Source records

▼

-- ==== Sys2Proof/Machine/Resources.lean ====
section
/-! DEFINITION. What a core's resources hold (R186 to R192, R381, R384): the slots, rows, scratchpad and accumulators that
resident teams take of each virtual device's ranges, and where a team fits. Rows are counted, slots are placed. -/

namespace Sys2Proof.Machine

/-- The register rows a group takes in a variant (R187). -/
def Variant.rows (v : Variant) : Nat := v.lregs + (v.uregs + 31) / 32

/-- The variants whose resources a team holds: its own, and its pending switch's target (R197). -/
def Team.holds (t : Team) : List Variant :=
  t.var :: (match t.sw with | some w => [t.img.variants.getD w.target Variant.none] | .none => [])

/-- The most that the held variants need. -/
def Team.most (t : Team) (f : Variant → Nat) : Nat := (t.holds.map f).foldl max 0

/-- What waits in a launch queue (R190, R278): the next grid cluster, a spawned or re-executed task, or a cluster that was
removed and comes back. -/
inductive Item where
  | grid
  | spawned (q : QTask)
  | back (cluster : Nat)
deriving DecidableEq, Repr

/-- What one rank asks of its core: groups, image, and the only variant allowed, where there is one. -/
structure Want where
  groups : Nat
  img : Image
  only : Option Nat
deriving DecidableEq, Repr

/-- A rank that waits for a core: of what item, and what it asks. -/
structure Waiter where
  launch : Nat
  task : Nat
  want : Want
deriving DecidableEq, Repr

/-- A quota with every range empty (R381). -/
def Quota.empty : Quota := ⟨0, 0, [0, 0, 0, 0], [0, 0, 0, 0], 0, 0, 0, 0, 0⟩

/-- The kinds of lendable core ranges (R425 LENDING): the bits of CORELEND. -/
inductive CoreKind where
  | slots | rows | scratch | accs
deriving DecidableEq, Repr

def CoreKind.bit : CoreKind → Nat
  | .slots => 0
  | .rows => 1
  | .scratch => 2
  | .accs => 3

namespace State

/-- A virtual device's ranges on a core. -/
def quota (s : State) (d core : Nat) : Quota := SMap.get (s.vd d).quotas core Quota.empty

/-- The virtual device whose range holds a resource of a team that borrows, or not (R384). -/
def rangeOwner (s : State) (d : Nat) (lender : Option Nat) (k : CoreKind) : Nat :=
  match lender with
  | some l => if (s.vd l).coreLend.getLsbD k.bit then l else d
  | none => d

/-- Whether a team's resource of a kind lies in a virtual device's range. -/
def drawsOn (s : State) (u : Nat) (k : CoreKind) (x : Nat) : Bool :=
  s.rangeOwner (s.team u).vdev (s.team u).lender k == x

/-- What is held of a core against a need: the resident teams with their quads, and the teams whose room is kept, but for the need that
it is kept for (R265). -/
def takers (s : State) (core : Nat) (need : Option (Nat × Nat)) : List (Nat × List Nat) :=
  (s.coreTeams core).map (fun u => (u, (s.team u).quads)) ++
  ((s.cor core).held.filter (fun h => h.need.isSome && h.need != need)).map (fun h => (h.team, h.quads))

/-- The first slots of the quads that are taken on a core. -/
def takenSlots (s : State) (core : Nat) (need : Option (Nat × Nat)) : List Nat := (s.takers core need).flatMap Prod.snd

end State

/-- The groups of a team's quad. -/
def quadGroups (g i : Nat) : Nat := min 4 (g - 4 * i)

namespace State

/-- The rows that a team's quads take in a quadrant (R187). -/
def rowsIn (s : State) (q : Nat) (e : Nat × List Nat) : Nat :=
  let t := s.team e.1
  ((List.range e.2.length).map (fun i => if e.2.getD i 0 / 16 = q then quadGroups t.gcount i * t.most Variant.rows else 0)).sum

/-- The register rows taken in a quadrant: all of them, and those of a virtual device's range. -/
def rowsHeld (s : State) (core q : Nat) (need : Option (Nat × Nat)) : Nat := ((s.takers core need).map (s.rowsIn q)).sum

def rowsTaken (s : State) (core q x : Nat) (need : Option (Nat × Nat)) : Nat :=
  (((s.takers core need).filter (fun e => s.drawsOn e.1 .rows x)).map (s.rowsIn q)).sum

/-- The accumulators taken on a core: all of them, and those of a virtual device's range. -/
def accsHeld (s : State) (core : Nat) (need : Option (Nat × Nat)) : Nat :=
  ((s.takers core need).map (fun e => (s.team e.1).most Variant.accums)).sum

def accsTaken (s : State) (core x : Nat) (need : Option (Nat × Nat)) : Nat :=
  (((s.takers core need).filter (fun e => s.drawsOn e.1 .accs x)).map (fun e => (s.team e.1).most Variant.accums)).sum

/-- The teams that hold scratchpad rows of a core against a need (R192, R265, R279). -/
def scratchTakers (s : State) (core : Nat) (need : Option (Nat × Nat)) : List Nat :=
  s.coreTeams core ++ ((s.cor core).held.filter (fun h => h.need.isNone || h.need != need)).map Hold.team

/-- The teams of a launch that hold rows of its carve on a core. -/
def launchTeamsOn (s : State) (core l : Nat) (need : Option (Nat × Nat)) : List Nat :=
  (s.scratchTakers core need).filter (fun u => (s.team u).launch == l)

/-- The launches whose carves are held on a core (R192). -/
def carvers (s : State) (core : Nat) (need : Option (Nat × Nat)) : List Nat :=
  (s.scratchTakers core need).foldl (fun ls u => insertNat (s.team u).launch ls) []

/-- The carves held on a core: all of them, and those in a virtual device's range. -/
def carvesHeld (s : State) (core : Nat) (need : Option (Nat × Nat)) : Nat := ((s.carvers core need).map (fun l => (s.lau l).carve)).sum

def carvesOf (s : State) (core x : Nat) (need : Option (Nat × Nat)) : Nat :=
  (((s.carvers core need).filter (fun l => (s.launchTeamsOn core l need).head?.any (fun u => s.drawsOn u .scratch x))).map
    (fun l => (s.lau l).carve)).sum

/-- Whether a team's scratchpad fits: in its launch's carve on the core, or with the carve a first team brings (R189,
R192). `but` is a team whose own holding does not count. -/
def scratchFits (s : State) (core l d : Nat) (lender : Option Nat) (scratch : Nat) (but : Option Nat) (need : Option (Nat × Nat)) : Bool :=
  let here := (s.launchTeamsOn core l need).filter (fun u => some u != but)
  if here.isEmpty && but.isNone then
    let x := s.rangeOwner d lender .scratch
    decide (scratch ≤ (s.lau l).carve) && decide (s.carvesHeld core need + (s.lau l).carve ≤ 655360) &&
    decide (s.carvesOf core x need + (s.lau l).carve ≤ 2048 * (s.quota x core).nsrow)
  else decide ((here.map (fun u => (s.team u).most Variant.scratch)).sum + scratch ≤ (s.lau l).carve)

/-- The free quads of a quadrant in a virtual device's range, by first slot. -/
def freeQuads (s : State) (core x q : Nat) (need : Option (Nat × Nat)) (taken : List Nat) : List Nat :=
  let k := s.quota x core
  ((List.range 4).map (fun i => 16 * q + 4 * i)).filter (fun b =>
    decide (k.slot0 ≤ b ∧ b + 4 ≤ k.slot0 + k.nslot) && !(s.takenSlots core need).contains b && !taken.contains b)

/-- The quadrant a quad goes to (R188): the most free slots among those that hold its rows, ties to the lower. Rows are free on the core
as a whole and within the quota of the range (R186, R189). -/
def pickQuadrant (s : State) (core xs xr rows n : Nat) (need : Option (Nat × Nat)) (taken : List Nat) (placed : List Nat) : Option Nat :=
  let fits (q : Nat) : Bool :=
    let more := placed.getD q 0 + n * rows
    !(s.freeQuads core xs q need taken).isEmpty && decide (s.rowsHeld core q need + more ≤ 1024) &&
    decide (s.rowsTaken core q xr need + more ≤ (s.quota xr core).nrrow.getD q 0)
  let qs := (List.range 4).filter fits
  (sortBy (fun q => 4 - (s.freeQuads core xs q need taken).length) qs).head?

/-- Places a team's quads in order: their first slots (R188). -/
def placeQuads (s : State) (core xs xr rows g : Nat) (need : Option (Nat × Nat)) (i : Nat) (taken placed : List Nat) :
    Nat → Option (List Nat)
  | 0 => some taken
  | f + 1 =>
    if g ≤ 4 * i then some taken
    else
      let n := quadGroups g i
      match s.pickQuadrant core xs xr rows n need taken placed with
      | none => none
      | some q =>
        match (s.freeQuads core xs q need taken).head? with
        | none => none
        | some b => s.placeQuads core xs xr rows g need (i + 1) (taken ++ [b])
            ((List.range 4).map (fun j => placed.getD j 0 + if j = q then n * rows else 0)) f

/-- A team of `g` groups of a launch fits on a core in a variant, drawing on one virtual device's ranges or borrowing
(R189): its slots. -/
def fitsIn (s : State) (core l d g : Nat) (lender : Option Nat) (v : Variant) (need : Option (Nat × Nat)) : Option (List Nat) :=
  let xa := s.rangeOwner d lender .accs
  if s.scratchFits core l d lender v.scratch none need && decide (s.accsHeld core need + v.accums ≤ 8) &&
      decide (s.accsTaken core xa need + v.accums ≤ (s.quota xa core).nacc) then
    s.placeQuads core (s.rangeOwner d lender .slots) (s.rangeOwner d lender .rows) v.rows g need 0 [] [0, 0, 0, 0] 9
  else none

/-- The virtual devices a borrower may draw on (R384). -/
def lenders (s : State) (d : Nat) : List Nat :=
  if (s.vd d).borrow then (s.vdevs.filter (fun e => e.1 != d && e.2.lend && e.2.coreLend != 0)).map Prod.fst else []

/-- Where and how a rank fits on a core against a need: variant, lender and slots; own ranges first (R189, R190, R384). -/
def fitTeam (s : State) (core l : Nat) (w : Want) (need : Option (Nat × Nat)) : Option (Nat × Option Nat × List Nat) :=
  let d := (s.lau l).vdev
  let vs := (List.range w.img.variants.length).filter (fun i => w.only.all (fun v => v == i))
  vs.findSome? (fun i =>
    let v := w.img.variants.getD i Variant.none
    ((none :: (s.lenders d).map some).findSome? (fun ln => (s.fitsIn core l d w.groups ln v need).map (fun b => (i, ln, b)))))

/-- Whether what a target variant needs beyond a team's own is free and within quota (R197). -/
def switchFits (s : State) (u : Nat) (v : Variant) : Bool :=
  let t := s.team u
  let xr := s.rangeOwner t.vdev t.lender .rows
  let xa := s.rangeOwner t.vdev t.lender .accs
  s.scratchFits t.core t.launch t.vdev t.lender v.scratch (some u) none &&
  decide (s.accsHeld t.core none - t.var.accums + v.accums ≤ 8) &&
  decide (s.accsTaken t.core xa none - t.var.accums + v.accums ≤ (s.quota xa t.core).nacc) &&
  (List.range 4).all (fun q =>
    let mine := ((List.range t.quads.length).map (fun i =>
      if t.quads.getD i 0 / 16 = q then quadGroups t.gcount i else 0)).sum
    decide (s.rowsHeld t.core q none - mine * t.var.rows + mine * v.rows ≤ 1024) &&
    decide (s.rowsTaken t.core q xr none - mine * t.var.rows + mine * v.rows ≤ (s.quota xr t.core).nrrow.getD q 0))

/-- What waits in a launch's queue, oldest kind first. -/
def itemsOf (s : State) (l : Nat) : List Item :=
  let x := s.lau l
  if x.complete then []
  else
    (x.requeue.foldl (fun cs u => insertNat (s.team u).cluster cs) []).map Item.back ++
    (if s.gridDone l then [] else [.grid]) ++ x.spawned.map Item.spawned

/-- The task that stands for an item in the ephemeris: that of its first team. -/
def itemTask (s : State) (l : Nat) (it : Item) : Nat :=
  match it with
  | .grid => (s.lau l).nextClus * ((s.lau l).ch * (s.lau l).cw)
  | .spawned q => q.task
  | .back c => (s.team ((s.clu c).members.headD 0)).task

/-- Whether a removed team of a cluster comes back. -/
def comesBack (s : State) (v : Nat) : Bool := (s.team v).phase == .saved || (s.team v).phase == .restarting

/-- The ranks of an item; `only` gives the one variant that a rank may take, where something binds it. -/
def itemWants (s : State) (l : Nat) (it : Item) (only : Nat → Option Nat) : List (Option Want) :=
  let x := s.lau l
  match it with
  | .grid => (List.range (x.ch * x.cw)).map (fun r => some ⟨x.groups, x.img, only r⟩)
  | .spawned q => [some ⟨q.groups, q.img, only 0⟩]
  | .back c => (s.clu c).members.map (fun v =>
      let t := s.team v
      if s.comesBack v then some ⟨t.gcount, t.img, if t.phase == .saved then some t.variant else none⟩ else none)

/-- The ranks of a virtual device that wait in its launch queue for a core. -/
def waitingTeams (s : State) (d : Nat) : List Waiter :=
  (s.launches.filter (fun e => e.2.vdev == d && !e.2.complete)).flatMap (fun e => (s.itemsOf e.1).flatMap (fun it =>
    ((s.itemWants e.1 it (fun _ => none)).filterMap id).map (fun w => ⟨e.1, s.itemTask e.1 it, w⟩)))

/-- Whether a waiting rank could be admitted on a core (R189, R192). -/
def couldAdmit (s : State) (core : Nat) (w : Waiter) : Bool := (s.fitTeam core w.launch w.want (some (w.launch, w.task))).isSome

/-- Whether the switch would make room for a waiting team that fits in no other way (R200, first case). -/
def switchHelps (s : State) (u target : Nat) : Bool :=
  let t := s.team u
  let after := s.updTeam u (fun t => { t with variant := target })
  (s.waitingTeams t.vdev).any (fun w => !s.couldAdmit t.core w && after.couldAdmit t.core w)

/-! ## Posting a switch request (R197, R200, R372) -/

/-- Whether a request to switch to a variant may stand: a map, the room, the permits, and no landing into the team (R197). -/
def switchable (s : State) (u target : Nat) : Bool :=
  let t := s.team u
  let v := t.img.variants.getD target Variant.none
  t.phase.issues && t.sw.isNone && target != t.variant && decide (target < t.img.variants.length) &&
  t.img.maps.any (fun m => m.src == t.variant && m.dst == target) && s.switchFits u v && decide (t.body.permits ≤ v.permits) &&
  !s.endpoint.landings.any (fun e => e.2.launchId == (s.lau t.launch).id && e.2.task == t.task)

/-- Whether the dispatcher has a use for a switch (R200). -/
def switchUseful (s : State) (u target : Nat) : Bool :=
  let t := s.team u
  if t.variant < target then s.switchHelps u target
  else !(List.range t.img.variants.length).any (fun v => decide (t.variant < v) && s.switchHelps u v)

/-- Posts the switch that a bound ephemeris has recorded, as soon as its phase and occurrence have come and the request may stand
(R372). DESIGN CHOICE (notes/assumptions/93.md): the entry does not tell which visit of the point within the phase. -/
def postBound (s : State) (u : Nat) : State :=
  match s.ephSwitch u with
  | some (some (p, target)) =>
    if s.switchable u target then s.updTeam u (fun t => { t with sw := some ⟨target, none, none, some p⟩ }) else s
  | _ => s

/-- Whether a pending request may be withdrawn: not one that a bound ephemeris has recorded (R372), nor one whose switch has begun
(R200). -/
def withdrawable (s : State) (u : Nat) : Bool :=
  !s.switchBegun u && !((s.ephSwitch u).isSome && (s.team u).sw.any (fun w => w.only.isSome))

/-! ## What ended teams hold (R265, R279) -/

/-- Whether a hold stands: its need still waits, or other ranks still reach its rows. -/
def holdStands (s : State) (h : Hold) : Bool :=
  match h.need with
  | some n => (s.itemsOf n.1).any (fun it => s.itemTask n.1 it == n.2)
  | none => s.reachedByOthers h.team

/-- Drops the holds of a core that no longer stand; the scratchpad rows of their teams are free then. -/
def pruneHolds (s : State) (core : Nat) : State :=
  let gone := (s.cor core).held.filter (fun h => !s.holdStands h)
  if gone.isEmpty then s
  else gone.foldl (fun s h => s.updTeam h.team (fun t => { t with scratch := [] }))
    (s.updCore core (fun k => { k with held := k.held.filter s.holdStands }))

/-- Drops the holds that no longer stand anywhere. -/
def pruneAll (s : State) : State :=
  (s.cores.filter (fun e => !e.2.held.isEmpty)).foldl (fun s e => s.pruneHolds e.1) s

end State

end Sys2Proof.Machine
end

▲

» **Aim of the exercise**:
The output must consist solely of the lines from the first line of the records through the line containing "variant (R187). -/", reproduced exactly.

» **Response**:
-- ==== Sys2Proof/Machine/Resources.lean ====
section
/-! DEFINITION. What a core's resources hold (R186 to R192, R381, R384): the slots, rows, scratchpad and accumulators that
resident teams take of each virtual device's ranges, and where a team fits. Rows are counted, slots are placed. -/

namespace Sys2Proof.Machine

/-- The register rows a group takes in a variant (R187). -/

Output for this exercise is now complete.